Also liegt dort doch nen vorkompiliertes Paket zur Verfügung. Und vorkompilierte Pakete sind doch Binärpakete, oder hab ich da mal wieder was gewaltig missverstanden?

----------

## Shagrath

Wer Gentoo nutzt und sich am kompilieren aufhängt, kann genausogut als Großkapitalist/Lobbyist freiwillig nach Viatnam ziehen..

----------

## Mindphaser

Du hast richtig verstanden

----------

## Linuxstrolch

 *Shagrath wrote:*   

> Wer Gentoo nutzt und sich am kompilieren aufhängt, kann genausogut als Großkapitalist/Lobbyist freiwillig nach Viatnam ziehen..

 

Och Mensch! Ich versuche doch nur zu verstehen und will hier was lernen, aber nichts über den Vietnam, dafür hab ich ja schon Vietcong durchgezockt  :Smile: 

----------

## _hephaistos_

 *Linuxstrolch wrote:*   

> Leihe

 

the word is: LAIE

 *Quote:*   

> Und Slackware kenne ich noch nicht, aber da sagt mir schon die 
> 
> Homepage so überhaupt nicht zu.

 

@strolch: bewertest du schon wieder nach aussehen????

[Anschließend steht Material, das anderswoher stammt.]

-- ==== Sys2Proof/Machine/Scalar.lean ====
section
/-! DEFINITION. What engine-0 words do at split (R57-R84): integer and logical operations, predicates, branches, loops,
address registers, scalar memory accesses, identity, time and the control registers. -/

namespace Sys2Proof.Machine

/-! ## Integer and logical operations (R57-R59, Table 1) -/

/-- A three-register operation (R57). -/
def runArith (d a b : BitVec 5) (f : BitVec 64 → BitVec 64 → BitVec 64) : M Unit :=
  updMe fun st => st.setS d (f (st.getS a) (st.getS b))

/-- An immediate operation (R58). -/
def runArithImm (d a : BitVec 5) (imm : BitVec 11) (f : BitVec 64 → BitVec 64 → BitVec 64) : M Unit :=
  updMe fun st => st.setS d (f (st.getS a) (imm.signExtend 64))

/-- The shift amount of R57: bits [5:0]. -/
def shiftAmount (b : BitVec 64) : Nat := (b.extractLsb' 0 6).toNat

def opAdd (a b : BitVec 64) : BitVec 64 := a + b
def opSub (a b : BitVec 64) : BitVec 64 := a - b
def opAnd (a b : BitVec 64) : BitVec 64 := a &&& b
def opOr (a b : BitVec 64) : BitVec 64 := a ||| b
def opXor (a b : BitVec 64) : BitVec 64 := a ^^^ b
def opShl (a b : BitVec 64) : BitVec 64 := a <<< shiftAmount b
def opShr (a b : BitVec 64) : BitVec 64 := a >>> shiftAmount b
def opSra (a b : BitVec 64) : BitVec 64 := a.sshiftRight (shiftAmount b)
def opMul (a b : BitVec 64) : BitVec 64 := a * b
def opMulh (a b : BitVec 64) : BitVec 64 := BitVec.ofInt 64 (a.toInt * b.toInt / 2 ^ 64)
def opMulhu (a b : BitVec 64) : BitVec 64 := BitVec.ofNat 64 (a.toNat * b.toNat / 2 ^ 64)
def opMin (a b : BitVec 64) : BitVec 64 := if BitVec.slt b a then b else a
def opMax (a b : BitVec 64) : BitVec 64 := if BitVec.slt a b then b else a
def opMinu (a b : BitVec 64) : BitVec 64 := if BitVec.ult b a then b else a
def opMaxu (a b : BitVec 64) : BitVec 64 := if BitVec.ult a b then b else a

/-- The number of 1 bits (R57). -/
def popCount (a : BitVec 64) : Nat := ((List.range 64).filter fun i => a.getLsbD i).length

/-- The number of leading 0 bits; 64 for 0 (R57). -/
def leadingZeros (a : BitVec 64) : Nat := 64 - ((List.range 64).foldl (fun n i => if a.getLsbD i then i + 1 else n) 0)

/-- POPC and CLZ (R57). -/
def runUnary (d a : BitVec 5) (f : BitVec 64 → Nat) : M Unit :=
  updMe fun st => st.setS d (BitVec.ofNat 64 (f (st.getS a)))

/-- MOVI (R59). -/
def runMovi (d : BitVec 5) (imm : BitVec 16) : M Unit := updMe fun st => st.setS d (imm.signExtend 64)

/-- A doubleword with bits [16k + 15 : 16k] replaced (R59). -/
def insertHalf (x : BitVec 64) (k : Nat) (imm : BitVec 16) : BitVec 64 :=
  (x &&& ~~~((0xFFFF : BitVec 64) <<< (16 * k))) ||| (imm.setWidth 64 <<< (16 * k))

/-- INSH.k (R59). -/
def runInsh (k : Nat) (d : BitVec 5) (imm : BitVec 16) : M Unit :=
  updMe fun st => st.setS d (insertHalf (st.getS d) k imm)

/-! ## Predicates (R60-R62) -/

/-- CMP (R60). -/
def runCmp (pd : BitVec 3) (a b : BitVec 5) (cond : BitVec 4) : M Unit :=
  updMe fun st => st.setP pd (intCond cond.toNat (st.getS a) (st.getS b))

/-- CMPI (R60). -/
def runCmpi (pd : BitVec 3) (a : BitVec 5) (cond : BitVec 3) (imm : BitVec 10) : M Unit :=
  updMe fun st => st.setP pd (intCond cond.toNat (st.getS a) (imm.signExtend 64))

/-- PLOG (R61). -/
def runPlog (pd pa pb fn : BitVec 3) : M Unit :=
  updMe fun st => st.setP pd (boolFn fn.toNat (st.getP pa) (st.getP pb))

/-- SEL (R62). -/
def runSel (d a b : BitVec 5) (p : BitVec 3) : M Unit :=
  updMe fun st => st.setS d (if st.getP p then st.getS a else st.getS b)

/-! ## Branches (R63-R65) -/

/-- PBR (R63). -/
def runPbr (bt : BitVec 2) (imm : BitVec 19) : M Unit :=
  updMe fun st => st.setB bt (st.pc + 4 * imm.signExtend 32)

/-- PBRR (R63). -/
def runPbrr (bt : BitVec 2) (a : BitVec 5) : M Unit := do
  let st ← me
  let v : BitVec 32 := (st.getS a).setWidth 32
  aligned v.toNat 4
  updMe fun st => st.setB bt v

/-- A transfer is taken (R64). -/
def Strand.takes (st : Strand) (p : BitVec 3) (neg : BitVec 1) : Bool := st.getP p != decide (neg = 1)

/-- The transfer that a BR, CALL or RET at the PC begins: two delay instructions follow (R64). -/
def beginTransfer (target : BitVec 32) (taken : Bool) : M Unit := upd fun s =>
  let x : Transfer := ⟨target, s.afterDelays s.me.pc, 2, taken⟩
  s.updMe fun st => { st with xfer := some x }

/-- BR (R64). -/
def runBr (bt : BitVec 2) (p : BitVec 3) (neg : BitVec 1) : M Unit := do
  let st ← me
  beginTransfer (st.getB bt) (st.takes p neg)

/-- TRAPDATA of traps 0x04 and 0x05 (R244). -/
def stackData (i : Instr) (st : Strand) : BitVec 64 :=
  BitVec.ofNat 64 (((encode i).headD 0).toNat * 2 ^ 32 + st.rstack.length)

/-- CALL (R64, R65). -/
def runCall (i : Instr) (bt : BitVec 2) (p : BitVec 3) (neg : BitVec 1) : M Unit := do
  let st ← me
  if st.takes p neg then
    if 16 ≤ st.rstack.length then trapWith 0x04 (stackData i st)
    else upd fun s =>
      let ret := s.afterDelays s.me.pc
      s.updMe fun st => { st with rstack := ret :: st.rstack }
  else pure ()
  beginTransfer (st.getB bt) (st.takes p neg)

/-- RET (R64, R65). -/
def runRet (i : Instr) (p : BitVec 3) (neg : BitVec 1) : M Unit := do
  let st ← me
  if st.takes p neg then
    match st.rstack with
    | [] => trapWith 0x05 (stackData i st)
    | r :: t => do
      updMe fun st => { st with rstack := t }
      beginTransfer r true
  else beginTransfer 0 false

/-! ## Loops (R67-R71) -/

/-- A level changed. -/
def Strand.updLoop (st : Strand) (level : BitVec 3) (f : Loop → Loop) : Strand :=
  if h : level.toNat < 6 then { st with loops := st.loops.set level.toNat (f (st.loops[level.toNat]'h)) h } else st

/-- LOOP (R67): with a count of 0 the splitter goes on after the body; a level of the other vector mode is a drain point
(R54). -/
def runLoop (level : BitVec 3) (sc : BitVec 5) (len : BitVec 9) (mode : BitVec 1) : M Unit := updMe fun st =>
  let n : BitVec 32 := (st.getS sc).setWidth 32
  let fin := st.pc + 4 * len.setWidth 32
  if n = 0 then { st.updLoop level fun l => { l with stride := Vector.replicate 8 0 } with pc := fin }
  else
    let t := st.updLoop level fun l =>
      { active := true, start := st.pc + 4, fin := fin, count := n, iter := 1, brk := false
        interlocked := decide (mode = 1), stride := l.stride }
    t.modeDrain st

/-- LSTR (R70). -/
def runLstr (level a : BitVec 3) (sb : BitVec 5) : M Unit := updMe fun st =>
  let d : BitVec 32 := (st.getS sb).setWidth 32
  st.updLoop level fun l => { l with stride := l.stride.set a.toNat d a.isLt }

/-- LBRK (R71): the innermost active level is marked. -/
def runLbrk (p : BitVec 3) (neg : BitVec 1) : M Unit := updMe fun st =>
  match st.innermostLevel with
  | some i => if st.takes p neg then st.updLoop (BitVec.ofNat 3 i.val) fun l => { l with brk := true } else st
  | none => st

/-! ## Address registers (R75) -/

/-- AMOV (R75). -/
def runAmov (a : BitVec 3) (sa sb : BitVec 5) : M Unit := updMe fun st =>
  let x : BitVec 32 := (st.getS sa).setWidth 32
  st.setA a ⟨x, x, (st.getS sb).setWidth 23 &&& ~~~3⟩

/-- AINC (R75). -/
def runAinc (a : BitVec 3) (imm : BitVec 18) : M Unit := updMe fun st => st.advA a imm.toInt

/-! ## Scalar memory accesses (R76-R79) -/

/-- The address of an LDS or STS of n bytes (R76). -/
def Strand.ldsAddr (st : Strand) (a : BitVec 3) (imm : BitVec 9) (n : Nat) : Nat :=
  ((st.getA a).addr + BitVec.ofNat 32 n * imm.signExtend 32).toNat

/-- LDS (R76, R77, R320): the alignment test comes before the test of the address.  (DEDUCED: assumption 25.) -/
def runLds (n : Nat) (r : BitVec 5) (a : BitVec 3) (space fe : BitVec 2) (imm : BitVec 9) : M Unit := do
  let st ← me
  let ea := st.ldsAddr a imm n
  aligned ea n
  let b ← spReadClean 0 space ea n fe
  updMe fun st => st.setS r (BitVec.ofNat 64 (leNat b))

/-- STS (R76, R77).  (DEDUCED: assumption 25.) -/
def runSts (n : Nat) (r : BitVec 5) (a : BitVec 3) (space fe : BitVec 2) (imm : BitVec 9) : M Unit := do
  let st ← me
  let ea := st.ldsAddr a imm n
  aligned ea n
  spWrite space ea (leBytes n (st.getS r).toNat) false fe

/-- Bytes of an LDG or STG (R21). -/
def ldgBytes (size : BitVec 2) : Nat := if size = 1 then 8 else 4

/-- H(h) as an LDG or STG reads it: captured, when the word has passed its tests and stands at the splitter (R241). -/
def Strand.handleAt (st : Strand) (h : BitVec 4) : Handle := (st.atSplit.bind (·.handle)).getD (st.getH h)

/-- LDG (R79, R320).  (DEDUCED: assumption 25.) -/
def runLdg (r : BitVec 5) (h : BitVec 4) (sb : BitVec 5) (size : BitVec 2) : M Unit := do
  let st ← me
  let off := (st.getS sb).toNat
  aligned off (ldgBytes size)
  let b ← hReadClean (st.handleAt h) off (ldgBytes size)
  updMe fun st => st.setS r (BitVec.ofNat 64 (leNat b))

/-- STG (R79).  (DEDUCED: assumption 25.) -/
def runStg (r : BitVec 5) (h : BitVec 4) (sb : BitVec 5) (size : BitVec 2) : M Unit := do
  let st ← me
  let off := (st.getS sb).toNat
  aligned off (ldgBytes size)
  hWrite scalarWho (st.handleAt h) off (leBytes (ldgBytes size) (st.getS r).toNat) false

/-! ## Identity and time (R81, R82) -/

/-- The values of GETID (R81, Table 3). -/
def State.identity (s : State) (kind : BitVec 4) : Nat :=
  match kind.toNat with
  | 0 => s.gstrand s.cur.val
  | 1 => s.cur.val
  | 2 => s.coreInDie
  | 3 => s.sys.gcore
  | 4 => s.coreInDie / 8
  | 5 => s.die
  | 6 => s.sys.device
  | 7 => s.me.nodeId.toNat
  | 8 => match s.me.placed with | some pl => pl.rank | none => 0
  | _ => match s.me.placed with | some pl => pl.count | none => 0

/-- GETID (R81). -/
def runGetid (d : BitVec 5) (kind : BitVec 4) : M Unit := upd fun s =>
  let v := BitVec.ofNat 64 (s.identity kind)
  s.updMe fun st => st.setS d v

/-- TIME (R82). -/
def runTime (d : BitVec 5) : M Unit := upd fun s => s.updMe fun st => st.setS d s.now

/-! ## Control registers (R83, R84, R333) -/

/-- The energy of the current strand's node (R346). -/
def State.myEnergy (s : State) : BitVec 64 :=
  match s.sys.nodes.find? s.me.ofNode with
  | some n => n.energy
  | none => 0

/-- What CSRR reads (R83 Tables 4 to 7, R333 Table 6). -/
def State.csr (s : State) (csr : BitVec 12) : BitVec 64 :=
  let st := s.me
  let one (b : Bool) : Nat := if b then 1 else 0
  match csr.toNat with
  | 0x000 => BitVec.ofNat 64 (st.depth * 4 + one st.intrap * 2 + one st.priv)
  | 0x001 => BitVec.ofNat 64 (one (st.fmttrap || !st.priv) * 2 + one st.exposed)
  | 0x002 => st.fpflags.setWidth 64
  | 0x003 => st.qflags.setWidth 64
  | 0x010 => st.trapvec
  | 0x011 => st.trapframe
  | 0x012 => st.trapcause.setWidth 64
  | 0x013 => st.trapdata
  | 0x020 => st.groups[0].setWidth 64
  | 0x021 => st.groups[1].setWidth 64
  | 0x022 => st.groups[2].setWidth 64
  | 0x023 => st.groups[3].setWidth 64
  | 0x030 => BitVec.ofNat 64 s.cur.val
  | 0x031 => BitVec.ofNat 64 s.sys.gcore
  | 0x032 => st.nodeId.setWidth 64
  | 0x040 => s.myEnergy
  | 0x050 => BitVec.ofNat 64 st.rstack.length
  | 0x800 => st.root.base.setWidth 64
  | 0x801 => BitVec.ofNat 64 (st.root.n.toNat * 65536 + st.root.asid.toNat)
  | 0x810 => BitVec.ofNat 64 (s.drains.toNat * 2 ^ 32 + s.retries.toNat)
  | 0x820 => BitVec.ofNat 64 s.sys.log.length
  | 0x821 => s.sys.ceCount.setWidth 64
  | _ => 0

/-- CSRR and CSRW of FPFLAGS are drain points (R54): every vector word has issued by then (R47).  (DEDUCED: assumption 23.) -/
def State.flagsDrain (s : State) (csr : BitVec 12) : State :=
  if csr = 0x002 then s.updMe Strand.drainPipe else s

/-- CSRR (R83).  (DEDUCED: assumption 23.) -/
def runCsrr (r : BitVec 5) (csr : BitVec 12) : M Unit := upd fun s =>
  let s := s.flagsDrain csr
  let v := s.csr csr
  s.updMe fun st => st.setS r v

/-- The strand after a CSRW of one of its registers (R83, R333): the bits of fields that are RO or RZ are ignored.  A
write of MODE that changes `exposed` is a drain point (R54). -/
def Strand.csrSet (st : Strand) (csr : BitVec 12) (v : BitVec 64) : Strand :=
  match csr.toNat with
  | 0x001 =>
    let x := v.getLsbD 0
    { st with exposed := x, fmttrap := if st.priv then v.getLsbD 1 else st.fmttrap
              drainDue := st.drainDue || (x != st.exposed) }
  | 0x002 => { st with fpflags := v.setWidth 5 }
  | 0x003 => { st with qflags := v.setWidth 3 }
  | 0x010 => { st with trapvec := v &&& ~~~3 }
  | 0x011 => { st with trapframe := v &&& ~~~0xFFF }
  | 0x800 => { st with root := { st.root with base := v.setWidth 54 &&& ~~~0x3F } }
  | 0x801 => { st with root := { st.root with n := v.extractLsb' 16 5, asid := v.extractLsb' 0 16 } }
  | _ => st

/-- CSRW (R83). -/
def runCsrw (r : BitVec 5) (csr : BitVec 12) : M Unit := upd fun s =>
  let s := s.flagsDrain csr
  let v := s.me.getS r
  if csr = 0x821 then { s with sys := { s.sys with ceCount := v.setWidth 32 } }
  else s.updMe fun st => st.csrSet csr v

/-- CSRR of RSBOTTOM (R84). -/
def runRsbottomRead (r : BitVec 5) : M Unit := updMe fun st =>
  match st.rstack.getLast? with
  | none => st.setS r 0
  | some x => { st.setS r (x.setWidth 64) with rstack := st.rstack.dropLast }

/-- CSRW of RSBOTTOM (R84). -/
def runRsbottomWrite (r : BitVec 5) : M Unit := updMe fun st =>
  if 16 ≤ st.rstack.length then st
  else { st with rstack := st.rstack ++ [(st.getS r).setWidth 32 &&& ~~~3] }

end Sys2Proof.Machine
end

ich kann mich an den langen OT thread erinnern, wo wir dir alle von gentoo abgeraten haben >> und jetzt sowas...

btw: was soll die frage, ob uns das compilen stört? wären wir sonst hier bei gentoo??

schau dir wirklich mal ubuntu an! (hat ein sehr schönes logo und eine schöne website!)

ciao

----------

## Dr_Pepper

 *Linuxstrolch wrote:*   

> Hmm naja mit dem emerge Befehl wird ja erstmal automatisch kompiliert, da kann ich ja nicht genau einstellen was ich haben will.

 

[x] Du hast Gentoo/Portage nicht wirklich verstanden!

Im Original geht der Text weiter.